• _PROBLEM TO SOLVE_: Go through the entries below from the first line and transcribe each one exactly, ending with the line that contains "theorem test_wellFormed_width_zero : (Instr.spiConfig".

• _Stored items_:
┄┄┄┄┄┄┄┄┄┄

-- ==== Sys2Proof/Tests/Slice0.lean ====
section
/-! SUPPORT. Tests. The expected words and values are those of spec/95_test_vectors.md (the vector's name stands beside
each) or of the rule named. Then, for each statement that has hypotheses, a concrete state that meets them, clause by
clause, at the edges of their ranges. -/

namespace Sys2Proof.Tests

open Sys2Proof.Machine

/-! Ill-formed instructions are refused: a width is 1 to 32 (spec/30_encoding.md R86). -/

theorem test_wellFormed_width_zero : (Instr.spiConfig 12000000#32 0#2 0).wellFormed = false := by decide
theorem test_wellFormed_width_33 : (Instr.spiConfig 12000000#32 0#2 33).wellFormed = false := by decide
theorem test_wellFormed_width_edges :
    (Instr.spiConfig 0#32 3#2 1).wellFormed = true ∧ (Instr.spiConfig 0#32 3#2 32).wellFormed = true := by decide

/-! Decoding (L2.1; words the table does not list are written from R81 to R88). -/

/-- What the decoder answers; `none` where it refuses. -/
def read (ws : List Word) : Option Instr := (decode ws).toOption

theorem test_decode_spiConfig : read [0x01001000#32, 0x00B71B00#32] = some (.spiConfig 12000000#32 0#2 16) := by decide
theorem test_decode_spiConfig_mode : read [0x01001001#32, 0x00B71B00#32] = some (.spiConfig 12000000#32 1#2 16) := by
  decide
theorem test_decode_spiConfig_width : read [0x01000000#32, 0x00B71B00#32] = some (.spiConfig 12000000#32 0#2 32) := by
  decide
theorem test_decode_spiXfer : read [0x0200FFFF#32] = some (.spiXfer 0xFFFF#16) := by decide
theorem test_decode_spiStart : read [0x03001234#32] = some (.spiStart 0x1234#16) := by decide
theorem test_decode_spiFinish : read [0x04000000#32] = some .spiFinish := by decide
theorem test_decode_encSample : read [0x10000000#32] = some .encSample := by decide
theorem test_decode_encStartSample : read [0x11000000#32] = some .encStartSample := by decide
theorem test_decode_encFinishSample : read [0x12000000#32] = some .encFinishSample := by decide
theorem test_decode_encSetFilterUs : read [0x130003E8#32] = some (.encSetFilterUs 1000#16) := by decide
theorem test_decode_i2cRegRd : read [0x20000018#32] = some (.i2cRegRd 0x18#8) := by decide
theorem test_decode_i2cRegWr : read [0x2100001C#32, 0x00000010#32] = some (.i2cRegWr 0x1C#8 0x10#32) := by decide
theorem test_decode_i2cStartRead :
    read [0x30501002#32, 0x00000100#32] = some (.i2cStartRead 0x50#7 0x10#8 0x100#32 2#8) := by decide
theorem test_decode_i2cStartRead_edge :
    read [0x307FFFFF#32, 0x00000000#32] = some (.i2cStartRead 0x7F#7 0xFF#8 0#32 255#8) := by decide
theorem test_decode_i2cPoll : read [0x31000000#32] = some .i2cPoll := by decide
theorem test_decode_i2cCheckRead : read [0x32000000#32] = some .i2cCheckRead := by decide
theorem test_decode_waitUs : read [0x40000002#32] = some (.waitUs 2#24) := by decide
theorem test_decode_waitMs : read [0x41FFFFFF#32] = some (.waitMs 16777215#24) := by decide
theorem test_decode_hostBns : read [0x50008000#32] = some (.hostBns 0x8000#16) := by decide
theorem test_decode_hostEnd : read [0xFF000000#32] = some .hostEnd := by decide
theorem test_decode_reserved_bits :
    read [0x01001004#32, 0x00B71B00#32] = none ∧ read [0x01002000#32, 0x00B71B00#32] = none ∧
    read [0x02010000#32] = none ∧ read [0x04000001#32] = none ∧ read [0x20000118#32] = none ∧
    read [0x30800000#32, 0#32] = none ∧ read [0x50010000#32] = none := by decide
theorem test_decode_unlisted :
    read [0#32] = none ∧ read [0x05000000#32] = none ∧ read [0x14000000#32] = none ∧ read [0x22000000#32] = none ∧
    read [0x33000000#32] = none ∧ read [0x42000000#32] = none ∧ read [0x51000000#32] = none ∧
    read [0xFE000000#32] = none := by decide
theorem test_decode_missing_word : read [0x21000004#32] = none ∧ read [] = none := by decide
theorem test_encode_words :
    encode (.spiConfig 12000000#32 0#2 16) = [0x01001000#32, 0x00B71B00#32] ∧
    encode (.i2cStartRead 0x50#7 0x10#8 0x100#32 2#8) = [0x30501002#32, 0x00000100#32] ∧
    encode (.hostBns 0xFFFE#16) = [0x5000FFFE#32] := by decide
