-- ==== Sys2Proof/Config.lean ====
section
/-! DEFINITION. What is fixed for the machine: the sourced sizes of 00_scope.md R4, the display-edge parameter's
type, and the FREE VALUES, constants with no body that nothing can evaluate. The parameters that the spec decides
by a default (`FONT`, `MEM_FILL`, `HAS_CLS`, `DISPLAY_EDGE`) have their values in Machine/Params.lean. -/

namespace Sys2Proof.Config

/-- `MEM_SIZE`: addresses run from 0 to 0xFFF (20_memory.md R40). -/
def memSize : Nat := 0x1000

/-- `PROG_BASE`: the first address guest code may write, and where a program image is loaded
(20_memory.md R41, R54). -/
def progBase : Nat := 0x200

/-- `PROG_MAX_LEN`: the longest program image in bytes (20_memory.md R54). -/
def progMaxLen : Nat := 3584

/-- `ENTRY_PC`: the program counter after reset (70_reset_and_hazards.md R191). -/
def entryPc : Word := 0x200

/-- `FLAG_REG`: the general register that six operations use as a flag output (10_state.md R13). -/
def flagReg : RegIx := 15

/-- The values of the parameter `DISPLAY_EDGE` of the reference display (60_exceptions.md R178). -/
inductive DisplayEdge where
  | wrap   -- coordinates are taken modulo the size of the grid
  | clip   -- pixels past the right or bottom edge are dropped
deriving DecidableEq, Repr

/-- FREE VALUE (log 6). The `n`-th answer of `Rng.Byte()` for which no answer is queued in the state: any byte
(60_exceptions.md R183). -/
opaque rngByte : Nat → Byte

/-- FREE VALUE (log 7). The keys that are down at the `n`-th query `Keypad.Held` for which no snapshot is queued,
bit `k` for key `k`: any set of keys (60_exceptions.md R180, R182). -/
opaque heldKeys : Nat → BitVec 16

/-- FREE VALUE (log 8). The `n`-th answer of `Keypad.Event()` for which no answer is queued: nothing or any key
(60_exceptions.md R181, R182). -/
opaque keyEvent : Nat → Option Key

/-- FREE VALUE (log 9). How many Timer Driver ticks fall before the `n`-th step for which no number is queued: any
number (70_reset_and_hazards.md R197). -/
opaque ticksBefore : Nat → Nat

end Sys2Proof.Config
end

┄┄┄┄┄┄┄┄┄┄

• _EXERCISE OUTPUT_:
-- ==== Sys2Proof/Tests/Slice0.lean ====
section
/-! SUPPORT. Tests. The expected words and values are those of spec/95_test_vectors.md (the vector's name stands beside
each) or of the rule named. Then, for each statement that has hypotheses, a concrete state that meets them, clause by
clause, at the edges of their ranges. -/

namespace Sys2Proof.Tests

open Sys2Proof.Machine

/-! Ill-formed instructions are refused: a width is 1 to 32 (spec/30_encoding.md R86). -/

theorem test_wellFormed_width_zero : (Instr.spiConfig 12000000#32 0#2 0).wellFormed = false := by decide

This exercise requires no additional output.